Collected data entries
▬▬▬▬▬▬▬▬▬▬

-- ==== Sys2Proof/Machine/Operands.lean ====
section
/-! DEFINITION. Code values and the forms of operands: update images, sale requests, and the site descriptor with its
validation (chapters 11 and 12: R192, R194, R200 to R206). -/

namespace Sys2Proof.Machine

/-! ### Code values (R206) -/

namespace Code
def load : Word := 0x4C01
def submit : Word := 0x5301
def busy : Word := 0x0001
def loading : Word := 0x0002
def done : Word := 0x0010
def refused : Word := 0x0011
def accepted : Word := 0x0012
def rejected : Word := 0x0013
def quoted : Word := 0x0020
def issued : Word := 0x0021
def expired : Word := 0x0022
def empty : Word := 0x0023
/-- "None" in a reason word or load result (R200). -/
def noReason : Word := 0x00
/-- "None" in an entry word or report word (R200). -/
def noEntry : Word := 0xFFFF
def added : Word := 0x01
def replaced : Word := 0x02
def applied : Word := 0x03
def duplicate : Word := 0x04
def staleVersion : Word := 0x05
def notFound : Word := 0x06
def tooLate : Word := 0x07
def alreadyCancelled : Word := 0x08
def badField : Word := 0x10
def wrongDay : Word := 0x11
def tableFull : Word := 0x12
def clockUnset : Word := 0x20
def noPassenger : Word := 0x21
def tooMany : Word := 0x22
def sameStop : Word := 0x23
def noService : Word := 0x24
def trainNotSellable : Word := 0x25
def journalFull : Word := 0x26
def totalFull : Word := 0x27
def notQuoted : Word := 0x28
def departureGone : Word := 0x29
def authority : Word := 0x30
def queueFull : Word := 0x31
def notHanded : Word := 0x32
def noRecords : Word := 0x33
def reconfigured : Word := 0x3E
def restart : Word := 0x3F
def badFormat : Word := 0x40
def badLength : Word := 0x41
def badCheck : Word := 0x42
def badWindow : Word := 0x43
def badValue : Word := 0x44
def journalBusy : Word := 0x45
/-- Journal states (R206). -/
def unsent : Word := 1
def sent : Word := 2
def confirmed : Word := 3
/-- ACK status (R206). -/
def ackOk : Word := 0
def ackNoBuffer : Word := 1
def ackBadFrame : Word := 2
end Code

/-- The request code of a sale post word (R206). -/
def saleWord : SaleCode → Word
  | .quote => 0x5101
  | .issue => 0x5102
  | .release => 0x5103

/-- The sale request a word is the code of. -/
def saleOfWord (w : Word) : Option SaleCode :=
  if w = saleWord .quote then some .quote
  else if w = saleWord .issue then some .issue
  else if w = saleWord .release then some .release
  else none

/-- The code of a command (R206). -/
def commandWord : CommandCode → Word
  | .setClock => 0x4301
  | .calibrate => 0x4302
  | .reseed => 0x4303
  | .play => 0x4304
  | .localNotice => 0x4305
  | .selectionDone => 0x4306
  | .journalPush => 0x4307

/-- The command a word is the code of. -/
def commandOfWord (w : Word) : Option CommandCode :=
  [CommandCode.setClock, .calibrate, .reseed, .play, .localNotice, .selectionDone, .journalPush].find?
    fun c => commandWord c = w

/-- The product a code names (R206). -/
def productOf (n : Nat) : Option Product :=
  if n = 1 then some .single else if n = 2 then some .ret else if n = 3 then some .day else none

/-- The code of a source (R206). -/
def sourceCode : Source → Nat
  | .line => 0
  | .loc => 1

/-- The code of a phase (R206). -/
def Phase.code : Phase → Nat
  | .waiting => 0
  | .due => 1
  | .departed => 2
  | .cancelled => 3

/-- The code of a timeliness (R206). -/
def Timeliness.code : Timeliness → Nat
  | .noReport => 0
  | .onTime => 1
  | .late => 2
  | .stale => 3

/-! ### Frames on the line (R156, R204) -/

/-- The bytes a frame's check word covers: KIND through the last payload byte (R156). -/
def Frame.body (f : Frame) : List Byte :=
  [f.kind, BitVec.ofNat 8 f.seq, f.halt, BitVec.ofNat 8 f.payload.length] ++ wordBytes f.payload

/-- The check word of a frame (R156). -/
def Frame.check (f : Frame) : Word := crcBytes f.body

/-- All the bytes of a frame, from START to the check word (R156). -/
def Frame.bytes (f : Frame) : List Byte := [0xC5] ++ f.body ++ wordBytes [f.check]

/-- The halt reply kinds ACK, STATUS, JOURNAL, IDLE (R157, R204). -/
def isReplyKind (k : Byte) : Bool := k == 0x81 || k == 0x82 || k == 0x83 || k == 0x84

/-- The seven inbound kinds (R204). -/
def isInboundKind (k : Byte) : Bool := decide (1 ≤ k.toNat) && decide (k.toNat ≤ 7)

/-! ### Update images (R203) -/

/-- The six update kinds (R206). -/
inductive UpdateKind
  | record
  | delete
  | cancel
  | reinstate
  | report
  | departed
deriving DecidableEq, Repr

/-- The update kind of an image's word 0, or none for an unknown code (R11, R206). -/
def imageKind (im : List Word) : Option UpdateKind :=
  match bits (im.getD 0 0) 8 8 with
  | 1 => some .record
  | 2 => some .delete
  | 3 => some .cancel
  | 4 => some .reinstate
  | 5 => some .report
  | 6 => some .departed
  | _ => none

/-- The fields of an image, as its words give them (R203). -/
structure Image where
  tag : Nat
  train : Nat
  sched : Nat
  direction : Nat
  noSale : Bool
  recovery : Nat
  version : Nat
  dest : Nat
  nCalling : Nat
  calling : List Nat
  delay : Int
  final : Bool
  point : Nat
  reason : Nat
deriving DecidableEq, Repr

/-- Read the fields of an image (R203). Of the two calling stops in a word the earlier is the high byte, the model's choice (log 82). -/
def readImage (im : List Word) : Image :=
  let w := fun i => im.getD i 0
  { tag := bits (w 0) 0 8, train := (w 1).toNat, sched := pairVal (w 2) (w 3), direction := bits (w 4) 14 2,
    noSale := bits (w 4) 13 1 == 1, recovery := bits (w 4) 8 4, version := bits (w 4) 0 8, dest := bits (w 5) 8 8,
    nCalling := bits (w 5) 0 8, calling := (wordBytes [w 6, w 7, w 8]).map BitVec.toNat |>.take (bits (w 5) 0 8),
    delay := (w 2).toInt, final := bits (w 3) 15 1 == 1, point := bits (w 3) 0 8, reason := (w 2).toNat }

/-- The identity an image names (R1). -/
def Image.who (im : Image) : TrainId := ⟨im.train, im.tag⟩

/-- A stop code is marked present in the active stop table (R11, R202). -/
def Settings.present (c : Settings) (code : Nat) : Bool :=
  match c.stops[code]? with
  | some st => st.present
  | none => false

/-- The zone the stop table gives a code (R66). -/
def Settings.zoneOf (c : Settings) (code : Nat) : Nat :=
  match c.stops[code]? with
  | some st => st.zone
  | none => 0

/-- No element stands twice. -/
def noRepeats : List Nat → Bool
  | [] => true
  | x :: xs => !xs.contains x && noRepeats xs

/-- The checks of R11 that need no table. -/
def imageFieldsOk (c : Settings) (k : UpdateKind) (im : Image) : Bool :=
  decide (1 ≤ im.train) && decide (im.tag ≤ 3) &&
  match k with
  | .record =>
    decide (im.direction ≤ 1) && decide (im.sched ≤ 86399) && decide (im.nCalling ≤ 6) &&
    c.present im.dest && im.dest != c.fare.halt &&
    im.calling.all (fun s => c.present s && s != c.fare.halt) &&
    noRepeats im.calling && !im.calling.contains im.dest
  | .cancel => decide (im.reason ≤ 15)
  | .report => true
  | .delete => true
  | .reinstate => true
  | .departed => true

/-! ### The site descriptor (R201, R202) -/

/-- Word `i` of a descriptor, of which the words from 1 on have been fetched. -/
def dword (d : List Word) (i : Nat) : Word := if i = 0 then 0 else d.getD (i - 1) 0

/-- Word `i` of a descriptor as a number. -/
def dnat (d : List Word) (i : Nat) : Nat := (dword d i).toNat

/-- The value in words `i` and `i + 1`. -/
def dpair (d : List Word) (i : Nat) : Nat := pairVal (dword d i) (dword d (i + 1))

/-- The address in words `i` and `i + 1`. -/
def daddr (d : List Word) (i : Nat) : Nat := pairAddr (dword d i) (dword d (i + 1))

/-- `n` words from word `i` on. -/
def dslice (d : List Word) (i n : Nat) : List Word := (List.range n).map fun k => dword d (i + k)

/-- The windows of a descriptor; a base is given as its address divided by 256 (R201). -/
def readWindows (d : List Word) : Windows :=
  { intake := 256 * dnat d 4, sale := 256 * dnat d 5, report := 256 * dnat d 6, journal := 256 * dnat d 7, jsize := dnat d 8,
    frameA := daddr d 9, strideA := dnat d 11, frameB := daddr d 12, strideB := dnat d 14 }

/-- The four levels of a palette word (R201). -/
def readPalette (w : Word) : List Nat := [bits w 12 4, bits w 8 4, bits w 4 4, bits w 0 4]

/-- The colours of two colour words (R201). -/
def readColours (w v : Word) : Colours :=
  { rows := [(bits w 14 2, bits w 12 2), (bits w 10 2, bits w 8 2), (bits w 6 2, bits w 4 2), (bits w 2 2, bits w 0 2),
             (bits v 14 2, bits v 12 2)],
    alert := bits v 10 2 }

/-- A direction filter (R206); an unlisted code is refused before this is used. -/
def readFilter (n : Nat) : Filter := if n = 0 then .up else if n = 1 then .down else .both

/-- The word after the stop table, which holds the clip count (R201). -/
def clipCountAt (stops : Nat) : Nat := 217 + 9 * stops

/-- The currency prefix of up to four characters: it ends before the first character code 0 (R120, R201; log 40). -/
def prefixText (ws : List Word) : List Nat := (wordChars ws 4).takeWhile (· != 0)

/-- The settings of a descriptor (R195, R201). -/
def readSettings (d : List Word) : Settings :=
  { len := dnat d 2, win := readWindows d, glyph := daddr d 15, chain := daddr d 17,
    proj := { hour := dnat d 19, late := dnat d 20, window := dnat d 21, grace := dnat d 22, stale := dnat d 23,
              step := dnat d 24, retention := dnat d 25, abandon := dnat d 26 },
    fare := { fares := (dslice d 27 16).map BitVec.toNat, halt := bits (dword d 43) 8 8, zone := bits (dword d 43) 0 8,
              retFactor := dnat d 44, dayFactor := dnat d 45, offStart := dpair d 46, offEnd := dpair d 48, offPct := dnat d 50,
              concPct := dnat d 51, childPct := dnat d 52, unit := dnat d 53, cap := dnat d 54, saleClose := dnat d 55,
              grace := dnat d 56, quoteLife := dnat d 57 },
    scr := { filterA := readFilter (dnat d 58), filterB := readFilter (dnat d 59), platUp := dnat d 60, platDown := dnat d 61,
             countdown := dnat d 62, palA := readPalette (dword d 63), palB := readPalette (dword d 64),
             colA := readColours (dword d 65) (dword d 66), colB := readColours (dword d 67) (dword d 68),
             fracQuiet := bits (dword d 69) 8 8, fracDormant := bits (dword d 69) 0 8, scrollStep := dnat d 70,
             scrollPeriod := dnat d 71 },
    money := { lead := prefixText (dslice d 72 2), sep := bits (dword d 74) 8 8, places := bits (dword d 74) 0 8 },
    panel := { target := dnat d 146, filter := dnat d 147, shiftActive := dnat d 148, shiftQuiet := dnat d 149,
               prox := dnat d 150, touch := dnat d 151, wet := dnat d 152, debounce := dnat d 153, stuck := dnat d 154,
               tap := dnat d 155, swipe := dnat d 156, distance := dnat d 157, leave := dnat d 158, handed := dnat d 159 },
    times := { quiet := dnat d 160, dormant := dnat d 161 },
    ann := { volActive := dnat d 162, volQuiet := dnat d 163, volDormant := dnat d 164, platform := dnat d 165,
             hour := dnat d 166, minute := dnat d 167, delay := dnat d 168, reason := dnat d 169 },
    link := { baud := dnat d 197, gap := dnat d 198, turnaround := dnat d 199, loss := dnat d 200, haltId := dnat d 201,
              authority := dword d 202 != 0 },
    stops := (List.range (dnat d 216)).map fun k =>
      { present := bits (dword d (217 + 9 * k)) 15 1 == 1, zone := bits (dword d (217 + 9 * k)) 8 4 },
    clips := dnat d (clipCountAt (dnat d 216)) }

/-- A stretch of memory: its first word and its length. -/
abbrev Region := Nat × Nat

/-- The last word of a frame window is frame base + 79·stride + 31 (R175). -/
def frameRegion (base stride : Nat) : Region := (base, 79 * stride + 32)

/-- The windows of a descriptor as the memory path measures them (R175, R194). -/
def Windows.regions (w : Windows) : List Region :=
  [(w.intake, 256), (w.sale, 64), (w.report, 64), (w.journal, 16 + 14 * w.jsize), frameRegion w.frameA w.strideA,
   frameRegion w.frameB w.strideB]

/-- The load area (R177, R194). -/
def loadRegion : Region := (Config.loadWord, 2048)

/-- A region lies within the address space. -/
def regionFits (r : Region) : Bool := decide (r.1 + r.2 ≤ Config.maxAddr + 1)

/-- Two regions share no word. -/
def regionsApart (r t : Region) : Bool := decide (r.1 + r.2 ≤ t.1) || decide (t.1 + t.2 ≤ r.1)

/-- The regions of a list are apart, each from each. -/
def allApart : List Region → Bool
  | [] => true
  | r :: rs => rs.all (regionsApart r) && allApart rs

/-- The window test of R194. -/
def windowsOk (w : Windows) : Bool := w.regions.all regionFits && allApart (loadRegion :: w.regions)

▬▬▬▬▬▬▬▬▬▬

What to do →
If a line in the records holds the word "stops", count it, then give only the total.

Written response →
5